> **Task input**:
-- ==== Sys2Proof/Machine/Dispatch.lean ====
section
/-! DEFINITION. Which meaning each instruction and event of the opcode table has. -/

namespace Sys2Proof.Machine

open Sys2Proof
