-- ==== Sys2Proof/Certificates/Slice0/Obligations.lean ====
section
/-! DEFINITION. What is claimed of the machine: the claims O1, O2, … of OBLIGATIONS.json in order, each over every
state and every operand form that its hypotheses do not name. Tables of results come before the claims they serve. -/

open Sys2Proof Sys2Proof.Machine Sys2Proof.Claims

/-! ## Integer and immediate instructions -/

namespace Sys2Proof.Claims

/-- The n low bits of an integer as a doubleword. -/
def wrap (x : Int) : Word := BitVec.ofInt 64 x

/-- 1 where a condition holds, otherwise 0. -/
def truth (p : Prop) [Decidable p] : Word := if p then 1 else 0

/-- The least i < 64 with p, otherwise 64. -/
def firstBit (p : Nat → Bool) : Word := wrap (((List.range 64).find? p).getD 64)

/-- R217's rows of two sources that complete at once: destination, sources and result. -/
def intTwo : Instr → Option (Reg × Reg × Reg × (Word → Word → Word))
  | .add d a b _ _ => some (d, a, b, fun x y => wrap (x.toNat + y.toNat))
  | .sub d a b _ _ => some (d, a, b, fun x y => wrap (x.toNat - y.toNat))
  | .and d a b _ _ => some (d, a, b, fun x y => x &&& y)
  | .or d a b _ _ => some (d, a, b, fun x y => x ||| y)
  | .xor d a b _ _ => some (d, a, b, fun x y => x ^^^ y)
  | .andn d a b _ _ => some (d, a, b, fun x y => x &&& ~~~y)
  | .sll d a b _ _ => some (d, a, b, fun x y => wrap (x.toNat * 2 ^ (y.toNat % 64)))
  | .srl d a b _ _ => some (d, a, b, fun x y => wrap (x.toNat / 2 ^ (y.toNat % 64)))
  | .sra d a b _ _ => some (d, a, b, fun x y => wrap (x.toInt / 2 ^ (y.toNat % 64)))
  | .ror d a b _ _ => some (d, a, b, fun x y => x >>> (y.toNat % 64) ||| x <<< (64 - y.toNat % 64))
  | .mul d a b _ _ => some (d, a, b, fun x y => wrap (x.toNat * y.toNat))
  | .mulh d a b _ _ => some (d, a, b, fun x y => wrap (x.toInt * y.toInt / 2 ^ 64))
  | .mulhu d a b _ _ => some (d, a, b, fun x y => wrap (x.toNat * y.toNat / 2 ^ 64))
  | .min d a b _ _ => some (d, a, b, fun x y => if x.toInt ≤ y.toInt then x else y)
  | .max d a b _ _ => some (d, a, b, fun x y => if x.toInt ≤ y.toInt then y else x)
  | .minu d a b _ _ => some (d, a, b, fun x y => if x.toNat ≤ y.toNat then x else y)
  | .maxu d a b _ _ => some (d, a, b, fun x y => if x.toNat ≤ y.toNat then y else x)
  | .cmpEq d a b _ _ => some (d, a, b, fun x y => truth (x = y))
  | .cmpNe d a b _ _ => some (d, a, b, fun x y => truth (x ≠ y))
  | .cmpLt d a b _ _ => some (d, a, b, fun x y => truth (x.toInt < y.toInt))
  | .cmpGe d a b _ _ => some (d, a, b, fun x y => truth (y.toInt ≤ x.toInt))
  | .cmpLtu d a b _ _ => some (d, a, b, fun x y => truth (x.toNat < y.toNat))
  | .cmpGeu d a b _ _ => some (d, a, b, fun x y => truth (y.toNat ≤ x.toNat))
  | .selz d a b _ _ => some (d, a, b, fun x y => if y = 0 then 0 else x)
  | .lea d a b _ _ => some (d, a, b, fun x y => (0b01#2 ++ y.extractLsb' 3 22 ++ x.extractLsb' 0 33).setWidth 64)
  | _ => none

/-- R217's unary rows and R219's immediates: destination, source and result. -/
def intOne : Instr → Option (Reg × Reg × (Word → Word))
  | .clz d a _ => some (d, a, fun x => firstBit fun i => x.getLsbD (63 - i))
  | .ctz d a _ => some (d, a, fun x => firstBit fun i => x.getLsbD i)
  | .popc d a _ => some (d, a, fun x => wrap ((List.range 64).countP fun i => x.getLsbD i))
  | .brev d a _ => some (d, a, fun x => x.reverse)
  | .bswap d a _ => some (d, a, fun x =>
      x.extractLsb' 0 8 ++ x.extractLsb' 8 8 ++ x.extractLsb' 16 8 ++ x.extractLsb' 24 8 ++
      x.extractLsb' 32 8 ++ x.extractLsb' 40 8 ++ x.extractLsb' 48 8 ++ x.extractLsb' 56 8)
  | .sextB d a _ => some (d, a, fun x => wrap (x.setWidth 8).toInt)
  | .sextH d a _ => some (d, a, fun x => wrap (x.setWidth 16).toInt)
  | .sextW d a _ => some (d, a, fun x => wrap (x.setWidth 32).toInt)
  | .zextB d a _ => some (d, a, fun x => wrap (x.toNat % 2 ^ 8))
  | .zextH d a _ => some (d, a, fun x => wrap (x.toNat % 2 ^ 16))
  | .zextW d a _ => some (d, a, fun x => wrap (x.toNat % 2 ^ 32))
  | .addi d a _ i => some (d, a, fun x => wrap (x.toInt + i.toInt))
  | .andi d a _ i => some (d, a, fun x => x &&& wrap i.toInt)
  | .ori d a _ i => some (d, a, fun x => x ||| wrap i.toInt)
  | .xori d a _ i => some (d, a, fun x => x ^^^ wrap i.toInt)
  | .muli d a _ i => some (d, a, fun x => wrap (x.toInt * i.toInt))
  | .slli d a _ n => some (d, a, fun x => wrap (x.toNat * 2 ^ n.toNat))
  | .srli d a _ n => some (d, a, fun x => wrap (x.toNat / 2 ^ n.toNat))
  | .srai d a _ n => some (d, a, fun x => wrap (x.toInt / 2 ^ n.toNat))
  | .rori d a _ n => some (d, a, fun x => x >>> n.toNat ||| x <<< (64 - n.toNat))
  | .cmpi .eq d a _ i => some (d, a, fun x => truth (x = wrap i.toInt))
  | .cmpi .ne d a _ i => some (d, a, fun x => truth (x ≠ wrap i.toInt))
  | .cmpi .lt d a _ i => some (d, a, fun x => truth (x.toInt < i.toInt))
  | .cmpi .ge d a _ i => some (d, a, fun x => truth (i.toInt ≤ x.toInt))
  | .cmpi .ltu d a _ i => some (d, a, fun x => truth (x.toNat < (wrap i.toInt).toNat))
  | .cmpi .geu d a _ i => some (d, a, fun x => truth ((wrap i.toInt).toNat ≤ x.toNat))
  | _ => none

/-- R217's division rows with the corners of R85: destination, sources and result. -/
def division : Instr → Option (Reg × Reg × Reg × (Word → Word → Word))
  | .div d a b _ _ => some (d, a, b, fun x y => if y = 0 then BitVec.allOnes 64 else wrap (x.toInt.tdiv y.toInt))
  | .divu d a b _ _ => some (d, a, b, fun x y => if y = 0 then BitVec.allOnes 64 else wrap (x.toNat / y.toNat))
  | .rem d a b _ _ => some (d, a, b, fun x y => if y = 0 then x else wrap (x.toInt.tmod y.toInt))
  | .remu d a b _ _ => some (d, a, b, fun x y => if y = 0 then x else wrap (x.toNat % y.toNat))
  | _ => none

end Sys2Proof.Claims

/-- R217, R218: an integer operation of two sources completes at once: source A, then source B, then the result to D,
and nothing else changes but what retiring changes. Every operand form is covered, ports and `z` among them. -/
def Sys2Proof.Claims.IntegerTwoSourceResults : Prop :=
  ∀ (i : Instr) (d a b : Reg) (f : Word → Word → Word) (s s1 s2 t : State) (x y : Word),
    intTwo i = some (d, a, b, f) → Alone s →
    mayName s.my d → mayName s.my a → mayName s.my b →
    gives s a = some (x, s1) → gives s1 b = some (y, s2) → takes s2 d (f x y) = some t →
    exec i s = .next (retired t)

/-- R217, R219: an integer operation of one source, the immediates among them, completes at once. -/
def Sys2Proof.Claims.IntegerOneSourceResults : Prop :=
  ∀ (i : Instr) (d a : Reg) (f : Word → Word) (s s1 t : State) (x : Word),
    intOne i = some (d, a, f) → Alone s → mayName s.my d → mayName s.my a →
    gives s a = some (x, s1) → takes s1 d (f x) = some t →
    exec i s = .next (retired t)

/-- R85, R163, R216, R217: a division empties its destination and sends its result on its way, for which the thread's later
accesses wait where a source popped a completion word; a port or `z` takes it at once. -/
def Obligations.DivisionResults : Prop :=
  ∀ (i : Instr) (d a b : Reg) (f : Word → Word → Word) (s s1 s2 t : State) (x y : Word),
    division i = some (d, a, b, f) → Alone s →
    mayName s.my d → mayName s.my a → mayName s.my b →
    gives s a = some (x, s1) → gives s1 b = some (y, s2) → takesLate s2 [a, b] d (f x y) = some t →
    exec i s = .next (retired t)

/-- R219, R220: `movi` delivers its sign-extended immediate, and `movk` replaces halfword HW of D and keeps the other
three. -/
def Sys2Proof.Claims.ConstantMoves : Prop :=
  (∀ (d : Reg) (imm : BitVec 21) (s t : State), Alone s → mayName s.my d →
    takes s d (wrap imm.toInt) = some t → exec (.movi d imm) s = .next (retired t)) ∧
  (∀ (d : Reg) (hw : BitVec 2) (imm : BitVec 16) (s t : State) (x v : Word), Alone s → d.np →
    gives s d = some (x, s) →
    (∀ j < 64, v.getLsbD j =
      if 16 * hw.toNat ≤ j ∧ j < 16 * hw.toNat + 16 then imm.getLsbD (j - 16 * hw.toNat) else x.getLsbD j) →
    takes s d v = some t → exec (.movk d hw imm) s = .next (retired t)) ∧
  (∀ w : W32, fld w.toNat 26 6 = 9 → (fld w.toNat 16 3 ≠ 0 ∨ (16 ≤ fld w.toNat 21 5 ∧ fld w.toNat 21 5 ≤ 21)) →
    decode w = .error .reserved) ∧
  (∀ w : W32, fld w.toNat 26 6 = 6 → fld w.toNat 6 7 ≠ 0 → decode w = .error .reserved) ∧
  (∀ w : W32, fld w.toNat 26 6 = 7 → 6 ≤ fld w.toNat 12 3 → decode w = .error .reserved) ∧
  decode 0x048209C8#32 = .ok (.lea (.g 4) (.g 2) (.g 1) false false) ∧
  decode 0x18A54003#32 = .ok (.srai (.g 5) (.g 5) false 3)

/-- R217-R220: the integer operations that complete at once, of two sources, of one and of none: what they deliver, with
every operand form, and nothing else changes but what retiring changes; the reserved words of SHI, CMPI and MOVK. -/
def Obligations.IntegerResults : Prop := IntegerTwoSourceResults ∧ IntegerOneSourceResults ∧ ConstantMoves

/-! ## Floating point -/

namespace Sys2Proof.Claims

/-- The rounding mode of a word's rounding code: 0 is RMODE, and 1-4 are modes 0-3 (R221, R187). -/
def modeFor (f : Frame) (r : Rnd) : Nat := match r with | .dyn => f.rmode | .rne => 0 | .rtz => 1 | .rup => 2 | .rdn => 3

/-- The low bits of a register that an operand of a format occupies (R221). -/
def low (f : Fmt) (x : Word) : Nat := x.toNat % 2 ^ f.width

/-- A result of a format, zero-extended (R221). -/
def high (f : Fmt) (n : Nat) : Word := BitVec.ofNat 64 (n % 2 ^ f.width)

/-- R222-R224: the operations of two sources that complete at once, for a thread's frame. -/
def floatTwo (fr : Frame) : Instr → Option (Reg × Reg × Reg × (Word → Word → Word))
  | .fadd f r d a b _ _ => some (d, a, b, fun x y => high (fmtOf f) ((fmtOf f).add (modeFor fr r) (low (fmtOf f) x) (low (fmtOf f) y)))
  | .fsub f r d a b _ _ => some (d, a, b, fun x y => high (fmtOf f) ((fmtOf f).sub (modeFor fr r) (low (fmtOf f) x) (low (fmtOf f) y)))
  | .fmul f r d a b _ _ => some (d, a, b, fun x y => high (fmtOf f) ((fmtOf f).mul (modeFor fr r) (low (fmtOf f) x) (low (fmtOf f) y)))
  | .fcmpEq f d a b _ _ => some (d, a, b, fun x y => truth ((fmtOf f).test (· == .eq) (low (fmtOf f) x) (low (fmtOf f) y) = true))
  | .fcmpLt f d a b _ _ => some (d, a, b, fun x y => truth ((fmtOf f).test (· == .lt) (low (fmtOf f) x) (low (fmtOf f) y) = true))
  | .fcmpLe f d a b _ _ => some (d, a, b, fun x y => truth ((fmtOf f).test (· != .gt) (low (fmtOf f) x) (low (fmtOf f) y) = true))
  | .fcmpUn f d a b _ _ => some (d, a, b, fun x y =>
      truth ((fmtOf f).isNaN (low (fmtOf f) x) = true ∨ (fmtOf f).isNaN (low (fmtOf f) y) = true))
  | .fmin f d a b _ _ => some (d, a, b, fun x y => high (fmtOf f) ((fmtOf f).minmax false (low (fmtOf f) x) (low (fmtOf f) y)))
  | .fmax f d a b _ _ => some (d, a, b, fun x y => high (fmtOf f) ((fmtOf f).minmax true (low (fmtOf f) x) (low (fmtOf f) y)))
  | .fsgnj f d a b _ _ => some (d, a, b, fun x y => high (fmtOf f) ((fmtOf f).sgnj (low (fmtOf f) x) (low (fmtOf f) y)))
  | _ => none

> **Exercise instructions**: Retype the records above, but only those lines that fall between the line containing "(∀ w : W32, fld w.toNat 26 6 = 9" and the line containing "thread's frame. -/", with both of those lines included, exactly as written.

> **Problem solution**:
  (∀ w : W32, fld w.toNat 26 6 = 9 → (fld w.toNat 16 3 ≠ 0 ∨ (16 ≤ fld w.toNat 21 5 ∧ fld w.toNat 21 5 ≤ 21)) →
    decode w = .error .reserved) ∧
  (∀ w : W32, fld w.toNat 26 6 = 6 → fld w.toNat 6 7 ≠ 0 → decode w = .error .reserved) ∧
  (∀ w : W32, fld w.toNat 26 6 = 7 → 6 ≤ fld w.toNat 12 3 → decode w = .error .reserved) ∧
  decode 0x048209C8#32 = .ok (.lea (.g 4) (.g 2) (.g 1) false false) ∧
  decode 0x18A54003#32 = .ok (.srai (.g 5) (.g 5) false 3)

/-- R217-R220: the integer operations that complete at once, of two sources, of one and of none: what they deliver, with
every operand form, and nothing else changes but what retiring changes; the reserved words of SHI, CMPI and MOVK. -/
def Obligations.IntegerResults : Prop := IntegerTwoSourceResults ∧ IntegerOneSourceResults ∧ ConstantMoves

/-! ## Floating point -/

namespace Sys2Proof.Claims

/-- The rounding mode of a word's rounding code: 0 is RMODE, and 1-4 are modes 0-3 (R221, R187). -/
def modeFor (f : Frame) (r : Rnd) : Nat := match r with | .dyn => f.rmode | .rne => 0 | .rtz => 1 | .rup => 2 | .rdn => 3

/-- The low bits of a register that an operand of a format occupies (R221). -/
def low (f : Fmt) (x : Word) : Nat := x.toNat % 2 ^ f.width

/-- A result of a format, zero-extended (R221). -/
def high (f : Fmt) (n : Nat) : Word := BitVec.ofNat 64 (n % 2 ^ f.width)

/-- R222-R224: the operations of two sources that complete at once, for a thread's frame. -/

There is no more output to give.